> Your assignment: Lines below that hold the word "failed" must be copied in full.

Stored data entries
▽
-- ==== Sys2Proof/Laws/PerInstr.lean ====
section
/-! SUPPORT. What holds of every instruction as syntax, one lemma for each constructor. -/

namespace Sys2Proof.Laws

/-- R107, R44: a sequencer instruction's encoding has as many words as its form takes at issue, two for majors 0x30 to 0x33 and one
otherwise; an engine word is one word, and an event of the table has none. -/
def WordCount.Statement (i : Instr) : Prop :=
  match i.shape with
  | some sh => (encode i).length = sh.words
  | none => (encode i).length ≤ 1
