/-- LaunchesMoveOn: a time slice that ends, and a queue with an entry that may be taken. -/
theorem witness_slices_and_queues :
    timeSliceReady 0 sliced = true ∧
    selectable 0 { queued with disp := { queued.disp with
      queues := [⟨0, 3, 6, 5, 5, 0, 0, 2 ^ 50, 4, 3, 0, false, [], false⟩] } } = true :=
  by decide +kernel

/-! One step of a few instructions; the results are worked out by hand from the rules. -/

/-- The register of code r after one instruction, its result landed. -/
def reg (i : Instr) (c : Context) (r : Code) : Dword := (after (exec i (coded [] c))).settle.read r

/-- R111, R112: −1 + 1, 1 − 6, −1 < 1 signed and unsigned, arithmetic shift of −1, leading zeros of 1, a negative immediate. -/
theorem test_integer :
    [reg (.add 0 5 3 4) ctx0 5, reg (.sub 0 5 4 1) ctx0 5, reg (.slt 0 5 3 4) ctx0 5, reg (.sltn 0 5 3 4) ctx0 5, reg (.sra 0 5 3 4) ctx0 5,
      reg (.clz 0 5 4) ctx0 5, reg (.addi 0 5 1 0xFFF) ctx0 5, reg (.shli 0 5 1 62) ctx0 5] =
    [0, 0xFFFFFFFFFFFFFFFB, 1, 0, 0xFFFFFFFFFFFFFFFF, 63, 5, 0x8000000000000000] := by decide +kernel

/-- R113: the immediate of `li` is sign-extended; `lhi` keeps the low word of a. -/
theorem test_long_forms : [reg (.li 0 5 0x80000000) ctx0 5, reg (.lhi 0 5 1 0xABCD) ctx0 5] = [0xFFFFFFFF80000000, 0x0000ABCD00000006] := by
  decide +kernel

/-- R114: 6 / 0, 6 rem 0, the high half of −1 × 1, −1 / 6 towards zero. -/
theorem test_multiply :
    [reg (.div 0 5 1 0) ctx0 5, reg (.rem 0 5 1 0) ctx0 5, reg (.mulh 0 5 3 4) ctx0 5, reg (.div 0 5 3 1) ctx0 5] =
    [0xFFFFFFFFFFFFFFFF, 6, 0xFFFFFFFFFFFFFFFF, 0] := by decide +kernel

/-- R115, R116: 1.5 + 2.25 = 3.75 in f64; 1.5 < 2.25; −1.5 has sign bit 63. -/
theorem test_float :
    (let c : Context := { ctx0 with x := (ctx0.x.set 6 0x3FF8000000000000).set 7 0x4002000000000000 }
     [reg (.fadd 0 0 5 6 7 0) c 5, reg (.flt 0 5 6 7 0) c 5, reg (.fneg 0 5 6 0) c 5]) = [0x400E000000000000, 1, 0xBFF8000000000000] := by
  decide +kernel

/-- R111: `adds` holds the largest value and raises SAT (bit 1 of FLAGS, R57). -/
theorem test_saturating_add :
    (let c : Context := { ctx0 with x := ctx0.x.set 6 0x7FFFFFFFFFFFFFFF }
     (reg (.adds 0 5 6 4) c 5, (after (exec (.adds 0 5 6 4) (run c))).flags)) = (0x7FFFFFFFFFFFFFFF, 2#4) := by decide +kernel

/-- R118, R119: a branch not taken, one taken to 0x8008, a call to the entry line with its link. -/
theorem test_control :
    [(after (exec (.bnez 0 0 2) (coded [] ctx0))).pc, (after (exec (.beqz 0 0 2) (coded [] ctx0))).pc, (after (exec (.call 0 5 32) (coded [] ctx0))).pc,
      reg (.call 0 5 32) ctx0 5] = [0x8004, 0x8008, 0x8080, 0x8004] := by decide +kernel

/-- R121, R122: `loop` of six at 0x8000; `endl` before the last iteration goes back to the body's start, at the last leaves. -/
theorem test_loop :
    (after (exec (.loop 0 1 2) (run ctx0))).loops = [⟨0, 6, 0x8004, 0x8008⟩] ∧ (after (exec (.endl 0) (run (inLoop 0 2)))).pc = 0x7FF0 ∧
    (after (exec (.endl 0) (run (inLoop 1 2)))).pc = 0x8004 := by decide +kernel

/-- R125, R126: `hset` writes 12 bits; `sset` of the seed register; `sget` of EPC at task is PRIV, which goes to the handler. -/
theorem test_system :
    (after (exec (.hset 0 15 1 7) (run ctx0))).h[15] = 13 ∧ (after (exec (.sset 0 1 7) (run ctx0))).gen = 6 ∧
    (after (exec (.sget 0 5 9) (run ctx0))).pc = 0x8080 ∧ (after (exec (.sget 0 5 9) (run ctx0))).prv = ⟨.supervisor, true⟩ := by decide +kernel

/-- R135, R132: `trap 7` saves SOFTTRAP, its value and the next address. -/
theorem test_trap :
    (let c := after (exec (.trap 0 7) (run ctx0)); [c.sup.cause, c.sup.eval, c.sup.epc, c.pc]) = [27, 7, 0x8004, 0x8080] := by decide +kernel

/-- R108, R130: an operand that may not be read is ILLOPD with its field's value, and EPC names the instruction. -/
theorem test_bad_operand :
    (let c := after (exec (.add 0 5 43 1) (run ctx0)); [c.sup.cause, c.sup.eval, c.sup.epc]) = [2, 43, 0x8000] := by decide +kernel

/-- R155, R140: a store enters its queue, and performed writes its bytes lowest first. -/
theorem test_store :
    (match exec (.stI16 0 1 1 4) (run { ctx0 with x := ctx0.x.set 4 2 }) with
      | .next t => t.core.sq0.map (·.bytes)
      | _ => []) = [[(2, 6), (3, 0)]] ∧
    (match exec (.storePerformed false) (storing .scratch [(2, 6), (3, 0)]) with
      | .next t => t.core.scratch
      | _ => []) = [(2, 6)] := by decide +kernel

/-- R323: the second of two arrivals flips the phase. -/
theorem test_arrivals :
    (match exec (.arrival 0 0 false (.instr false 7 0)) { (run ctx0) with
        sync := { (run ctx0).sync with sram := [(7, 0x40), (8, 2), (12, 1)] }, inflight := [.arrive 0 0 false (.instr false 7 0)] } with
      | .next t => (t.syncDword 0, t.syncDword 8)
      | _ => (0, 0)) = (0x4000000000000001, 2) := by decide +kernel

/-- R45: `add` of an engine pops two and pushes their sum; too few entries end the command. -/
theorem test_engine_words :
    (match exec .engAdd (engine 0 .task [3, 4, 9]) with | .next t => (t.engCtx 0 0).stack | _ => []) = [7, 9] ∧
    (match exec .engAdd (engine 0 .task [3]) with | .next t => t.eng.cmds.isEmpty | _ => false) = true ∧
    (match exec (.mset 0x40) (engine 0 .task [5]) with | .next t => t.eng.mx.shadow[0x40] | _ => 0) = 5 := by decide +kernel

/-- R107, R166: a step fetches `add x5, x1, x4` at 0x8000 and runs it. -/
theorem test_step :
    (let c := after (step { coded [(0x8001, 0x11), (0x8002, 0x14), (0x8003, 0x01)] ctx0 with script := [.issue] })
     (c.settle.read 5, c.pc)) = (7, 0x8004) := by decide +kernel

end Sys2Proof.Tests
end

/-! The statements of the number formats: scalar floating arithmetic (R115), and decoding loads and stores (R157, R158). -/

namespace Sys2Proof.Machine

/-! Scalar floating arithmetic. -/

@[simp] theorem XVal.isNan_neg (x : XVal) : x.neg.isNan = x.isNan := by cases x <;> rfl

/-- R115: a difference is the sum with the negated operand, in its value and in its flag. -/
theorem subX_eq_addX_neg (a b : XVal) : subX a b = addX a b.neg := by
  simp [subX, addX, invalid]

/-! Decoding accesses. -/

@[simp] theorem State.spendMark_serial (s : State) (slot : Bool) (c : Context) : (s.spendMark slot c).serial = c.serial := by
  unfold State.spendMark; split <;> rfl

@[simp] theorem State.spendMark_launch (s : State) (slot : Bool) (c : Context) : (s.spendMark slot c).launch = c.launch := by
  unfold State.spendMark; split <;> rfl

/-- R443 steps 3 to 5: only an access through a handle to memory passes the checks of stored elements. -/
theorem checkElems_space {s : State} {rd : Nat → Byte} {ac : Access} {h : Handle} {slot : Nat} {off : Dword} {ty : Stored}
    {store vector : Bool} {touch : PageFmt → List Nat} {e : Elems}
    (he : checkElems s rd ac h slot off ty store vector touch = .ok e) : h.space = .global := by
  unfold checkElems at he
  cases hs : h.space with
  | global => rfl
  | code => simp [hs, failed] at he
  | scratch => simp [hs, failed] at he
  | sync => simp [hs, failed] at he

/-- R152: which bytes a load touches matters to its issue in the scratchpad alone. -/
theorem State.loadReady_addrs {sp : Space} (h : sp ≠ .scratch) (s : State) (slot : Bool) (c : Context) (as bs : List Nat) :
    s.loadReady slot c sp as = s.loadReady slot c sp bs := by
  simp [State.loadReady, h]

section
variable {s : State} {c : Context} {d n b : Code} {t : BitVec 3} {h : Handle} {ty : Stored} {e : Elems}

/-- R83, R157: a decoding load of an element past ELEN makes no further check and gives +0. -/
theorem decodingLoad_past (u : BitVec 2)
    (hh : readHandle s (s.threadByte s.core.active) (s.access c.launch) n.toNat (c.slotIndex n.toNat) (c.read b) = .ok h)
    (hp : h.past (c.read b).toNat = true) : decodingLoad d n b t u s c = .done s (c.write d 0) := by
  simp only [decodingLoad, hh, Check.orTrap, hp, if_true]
△
> Exercise response:
  | code => simp [hs, failed] at he
  | scratch => simp [hs, failed] at he
  | sync => simp [hs, failed] at he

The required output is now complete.